Mahkamah Konstitusi (MK) tidak menerima permohonan uji materi terkait penghapusan kolom agama di Kartu Tanda Penduduk (KTP) dan Kartu Keluarga (KK). Hakim MK menyatakan permohonan tersebut tidak jelas atau kabur.
“Mengadili, menyatakan permohonan pemohon nomor 155 tidak dapat diterima,” ujar ketua hakim MK Suhartoyo saat membacakan amar putusan 155/PUU-XXIII/2025 di Mahkamah Konstitusi, Senin (29/9/2025).
SCROLL TO CONTINUE WITH CONTENT
MK menyatakan petitum permohonan Pemohon tidak lazim, tidak memiliki dasar hukum yang jelas dan kuat. MK menyatakan tidak terdapat argumentasi hukum yang mendukung dalam rangkaian urain dalam posita.
“Untuk permohonan nomor 155 tahun 2025, Pemohon pada petitum angka 4 dan angka 5 membuat rumusan petitum yang tidak lazim, tidak konsisten, dan tidak memiliki dasar hukum yang jelas dan kuat karena tidak terdapat uraian maupun argumentasi hukum yang mendukung dalam rangkaian urain dalam posita,” ujar hakim.
MK menyatakan petitum permohonan juga tidak menjelaskan peraturan perundang-undangan mana yang perlu dilakukan perubahan oleh pembentuk Undang-Undang. MK menyatakan pokok permohonan dan hal-hal lainnya tidak dipertimbangkan lebih lanjut karena tidak ada relevansinya.
“Petitum a quo tidak jelas dan kabur karena tidak menjelaskan peraturan perundangan-undangan mana yang oleh pembentuk Undang-Undang perlu dilakukan perubahan menyesuaikan dengan putusan a quo karena tidak semua peraturan perundangan-undangan menjadi kewenangan pembentuk Undang-Undang,” ujar hakim.

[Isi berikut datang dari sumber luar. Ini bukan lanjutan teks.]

-- ==== Sys2Proof/Proofs/Plans.lean ====
section
/-! PROOFS. What the Cue Sequencer leaves of every channel as it works (R119 to R130): all but the sequencing, the events' cue states
and, in local running, the pending changes of switch. -/

namespace Sys2Proof.Machine

/-- A channel without what the Cue Sequencer changes of it. -/
def Channel.plan (x : Channel) : Channel :=
  { x with playlist := x.playlist.map Event.plan, seq := .reset, pendingSw := if x.mode.running then [] else x.pendingSw }

/-- Every channel without what its Cue Sequencer changes. -/
def Plant.plans (p : Plant) : Chan → Channel := fun d => (p.chan d).plan

section
variable (p : Plant)

theorem Plant.plans_modChan (c : Chan) (f : Channel → Channel) (h : (f (p.chan c)).plan = (p.chan c).plan) :
    (p.modChan c f).plans = p.plans := by
  funext d
  by_cases e : d = c
  · subst e
    rw [Plant.plans, Plant.chan_modChan_same, h, Plant.plans]
  · rw [Plant.plans, p.chan_modChan_other f e, Plant.plans]

theorem modEvent_plan (l : List Event) (id : Nat) (f : Event → Event) (h : ∀ e, (f e).plan = e.plan) :
    (modEvent l id f).map Event.plan = l.map Event.plan := by
  rw [modEvent, List.map_map]
  refine List.map_congr_left fun e _ => ?_
  by_cases he : (e.id == id) = true
  · simp [Function.comp, he, h]
  · simp [Function.comp, he]

theorem Plant.plans_modEvent (c : Chan) (id : Nat) (f : Event → Event) (h : ∀ e, (f e).plan = e.plan) :
    (p.modEvent c id f).plans = p.plans :=
  p.plans_modChan c _ (by rw [Channel.plan, modEvent_plan _ _ _ h]; rfl)

theorem Plant.plans_of_chan {p q : Plant} (h : ∀ d, q.chan d = p.chan d) : q.plans = p.plans := funext fun d => by
  rw [Plant.plans, h, Plant.plans]

@[simp] theorem Plant.setPort_plans (i : PortNo) (x : Port) : (p.setPort i x).plans = p.plans := rfl
@[simp] theorem Plant.modPort_plans (i : PortNo) (f : Port → Port) : (p.modPort i f).plans = p.plans := rfl
@[simp] theorem Plant.mapPorts_plans (f : Port → Port) : (p.mapPorts f).plans = p.plans := rfl
@[simp] theorem Plant.emit_plans (o : Outgoing) : (p.emit o).plans = p.plans := rfl
@[simp] theorem Plant.notify_plans (k : NoticeKind) (c : Option Chan) (b : List Byte) : (p.notify k c b).plans = p.plans := rfl

@[simp] theorem Plant.writeLast_plans (c : Chan) (o : DevOutcome) : (p.writeLast c o).plans = p.plans := by
  unfold Plant.writeLast
  split
  · rfl
  · exact p.plans_modChan c _ rfl

@[simp] theorem Plant.haltSequence_plans (c : Chan) (cause : HaltCause) : (p.haltSequence c cause).plans = p.plans := by
  unfold Plant.haltSequence
  split
  · rfl
  · have halted := p.plans_modChan c (fun x => { x with seq := { x.seq with halted := true, queue := [] } }) rfl
    cases cause <;> exact halted

@[simp] theorem Plant.dropRepetitions_plans (c : Chan) (s : StepEntry) : (p.dropRepetitions c s).plans = p.plans := by
  have drop : (p.modChan c fun x => { x with seq := { x.seq with queue := x.seq.queue.filter fun t =>
      !(t.event == s.event && t.step == s.step && t.standing == s.standing) } }).plans = p.plans := p.plans_modChan c _ rfl
  unfold Plant.dropRepetitions
  simp only
  split
  · exact (Plant.plans_modEvent _ c _ _ (by intro; rfl)).trans drop
  · exact drop

theorem Plant.skip_plan (e : Event) : (p.skip e).plan = e.plan := by
  unfold Plant.skip
  split <;> rfl

/-- R126: an event skipped on air asks for FILLER, in local running alone. -/
@[simp] theorem Plant.skipEvent_plans (c : Chan) (s : StepEntry) : (p.skipEvent c s).plans = p.plans := by
  have drop : (p.modChan c fun x => x.dropEntriesLike s).plans = p.plans := p.plans_modChan c _ rfl
  have mode : ((p.modChan c fun x => x.dropEntriesLike s).chan c).mode = (p.chan c).mode := by
    rw [Plant.chan_modChan_same]
    rfl
  unfold Plant.skipEvent
  generalize (p.modChan c fun x => x.dropEntriesLike s) = q at drop mode
  simp only
  split
  · exact drop
  · split
    · exact drop
    · have skips : (q.modEvent c s.event fun e =>
          p.skip { e with progress := e.progress ++ repetitions (p.templateOf e) }).plans = p.plans :=
        (q.plans_modEvent c _ _ (by intro e; rw [p.skip_plan]; rfl)).trans drop
      have spends : (q.modEvent c s.event fun e => { e with progress := e.progress ++ repetitions (p.templateOf e) }).plans = p.plans :=
        (q.plans_modEvent c _ _ (by intro; rfl)).trans drop
      split
      · exact skips
      · exact skips
      · exact skips
      · split
        · next running =>
          generalize hv : (q.modEvent c s.event fun e =>
            { e with progress := e.progress ++ repetitions (p.templateOf e), skipEnded := true }) = v
          have ends : v.plans = p.plans := by
            rw [← hv]
            exact (q.plans_modEvent c _ _ (by intro; rfl)).trans drop
          have still : (v.chan c).mode = (p.chan c).mode := by
            rw [← mode, ← hv, Plant.modEvent, Plant.chan_modChan_same]
          split
          · exact ends
          · refine Eq.trans (Plant.plans_modChan _ c _ ?_) ends
            simp only [Channel.plan, still, running, if_true]
        · exact spends
      · exact spends

@[simp] theorem Plant.mismatchAction_plans (c : Chan) (s : StepEntry) (a : Mismatch) : (p.mismatchAction c s a).plans = p.plans := by
  cases a
  · rfl
  · exact p.skipEvent_plans c s
  · exact p.haltSequence_plans c _

/-- R124, R125: an outcome. -/
@[simp] theorem Plant.cueOutcome_plans (c : Chan) (s : StepEntry) (o : DevOutcome) : (p.cueOutcome c s o).plans = p.plans := by
  have rolls : ∀ q : Plant, (q.modEvent c s.event fun e => if e.cue = .cueing then { e with cue := .rolling } else e).plans = q.plans :=
    fun q => q.plans_modEvent c _ _ fun e => by split <;> rfl
  simp only [Plant.cueOutcome]
  repeat' split
  all_goals simp [rolls, Plant.tellCueFault]

@[simp] theorem Plant.taken_plans (c : Chan) (s : StepEntry) : (p.taken c s).plans = p.plans := by
  unfold Plant.taken
  split
  · exact p.plans_modEvent c _ _ fun e => by split <;> rfl
  · rfl

@[simp] theorem Plant.takeHeadsN_plans (n : Nat) (c : Chan) : (Plant.takeHeadsN n c p).plans = p.plans := by
  induction n generalizing p with
  | zero => rfl
  | succ n ih =>
    have pop : ∀ (rest : List StepEntry) s,
        ((p.modChan c fun x => { x with seq := { x.seq with queue := rest } }).taken c s).plans = p.plans := fun rest s => by
      rw [Plant.taken_plans]
      exact p.plans_modChan c _ rfl
    simp only [Plant.takeHeadsN]
    repeat' split
    all_goals simp [ih, pop]

@[simp] theorem Plant.takeHeads_plans (c : Chan) : (p.takeHeads c).plans = p.plans := p.takeHeadsN_plans _ c

@[simp] theorem Plant.userTakes_plans (i : PortNo) : (p.userTakes i).plans = p.plans := by
  rw [Plant.userTakes]
  generalize p.usersOf i = l
  induction l generalizing p with
  | nil => rfl
  | cons d l ih => exact (ih _).trans (p.takeHeads_plans d)

@[simp] theorem Plant.arbitrate_plans (i : PortNo) : (p.arbitrate i).plans = p.plans :=
  Plant.plans_of_chan fun d => by rw [Plant.chan, p.arbitrate_chans i, Plant.chan]

/-- R106: a port that settles. -/
@[simp] theorem Plant.settlePort_plans (i : PortNo) : (p.settlePort i).plans = p.plans := by
  rw [Plant.settlePort_eq]
  simp

@[simp] theorem Plant.wakeCue_plans (c : Chan) : (p.wakeCue c).plans = p.plans := by
  unfold Plant.wakeCue
  split <;> simp

@[simp] theorem Plant.wakeAfter_plans (q : Plant) (c : Chan) : (p.wakeAfter q c).plans = q.plans := by
  unfold Plant.wakeAfter
  split <;> simp

end

end Sys2Proof.Machine
end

Sebagai informasi, gugatan ini diajukan oleh Taufik Umar. Dia mengajukan gugatan sejumlah pasal dalam Undang-Undang Nomor 23 Tahun 2006 tentang Administrasi Kependudukan (UU Adminduk).
Pada pokoknya, Taufik meminta agar informasi agama di KTP dan KK dirahasiakan. Menurutnya, selain kontraproduktif, informasi agama di KTP dan KK memicu diskriminasi hingga kekerasan sehingga bertentangan dengan Pasal 28I ayat (1) dan ayat (4) Undang-Undang Dasar (UUD) Negara Republik Indonesia Tahun 1945.
Taufik menilai data agama warga cukup disimpan dalam chip KTP elektronik tanpa harus ditampilkan. Dia menilai kolom agama sebaiknya diperlukan sebagai data rahasia, seperti iris mata dan sidik jari.
Pada persidangan sebelumnya, Taufik mengaku pernah menjadi korban diskriminasi dan hampir menjadi korban pembunuhan dalam peristiwa konflik antarkomunitas agama di Poso, Sulawesi Tengah pada beberapa tahun silam. Dia menceritakan pengalamannya mengalami sweeping KTP.
“Taufik Umar ini dalam perjalanan dari Poso ke Kota Palu itu beberapa kali menemui sweeping KTP, yang mana pada waktu itu Saudara Taufik Umar mengetahui banyak yang mengalami kekerasan dan/atau bahkan pembunuhan karena identifikasi di kolom agama, baik oleh pen-sweeping dari kalangan Muslim, maupun dari kalangan Kristen,” kata kuasa hukumnya, Teguh Sugiharto, Rabu (3/9).